(Collection entries)
○ ○ ○ ○

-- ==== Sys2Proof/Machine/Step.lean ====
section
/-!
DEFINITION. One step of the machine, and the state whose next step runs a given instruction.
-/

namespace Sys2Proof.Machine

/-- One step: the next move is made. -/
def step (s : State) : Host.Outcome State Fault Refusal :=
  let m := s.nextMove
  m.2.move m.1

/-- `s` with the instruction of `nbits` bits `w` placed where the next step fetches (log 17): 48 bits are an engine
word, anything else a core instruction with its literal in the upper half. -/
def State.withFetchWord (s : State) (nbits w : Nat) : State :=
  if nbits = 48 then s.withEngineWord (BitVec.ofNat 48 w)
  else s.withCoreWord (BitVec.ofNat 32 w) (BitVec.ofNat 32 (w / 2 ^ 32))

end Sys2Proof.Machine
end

○ ○ ○ ○

Activity:
Copy every line in the data above that has the string "ofNat" in it.

Answer for the task:
  if nbits = 48 then s.withEngineWord (BitVec.ofNat 48 w)
  else s.withCoreWord (BitVec.ofNat 32 w) (BitVec.ofNat 32 (w / 2 ^ 32))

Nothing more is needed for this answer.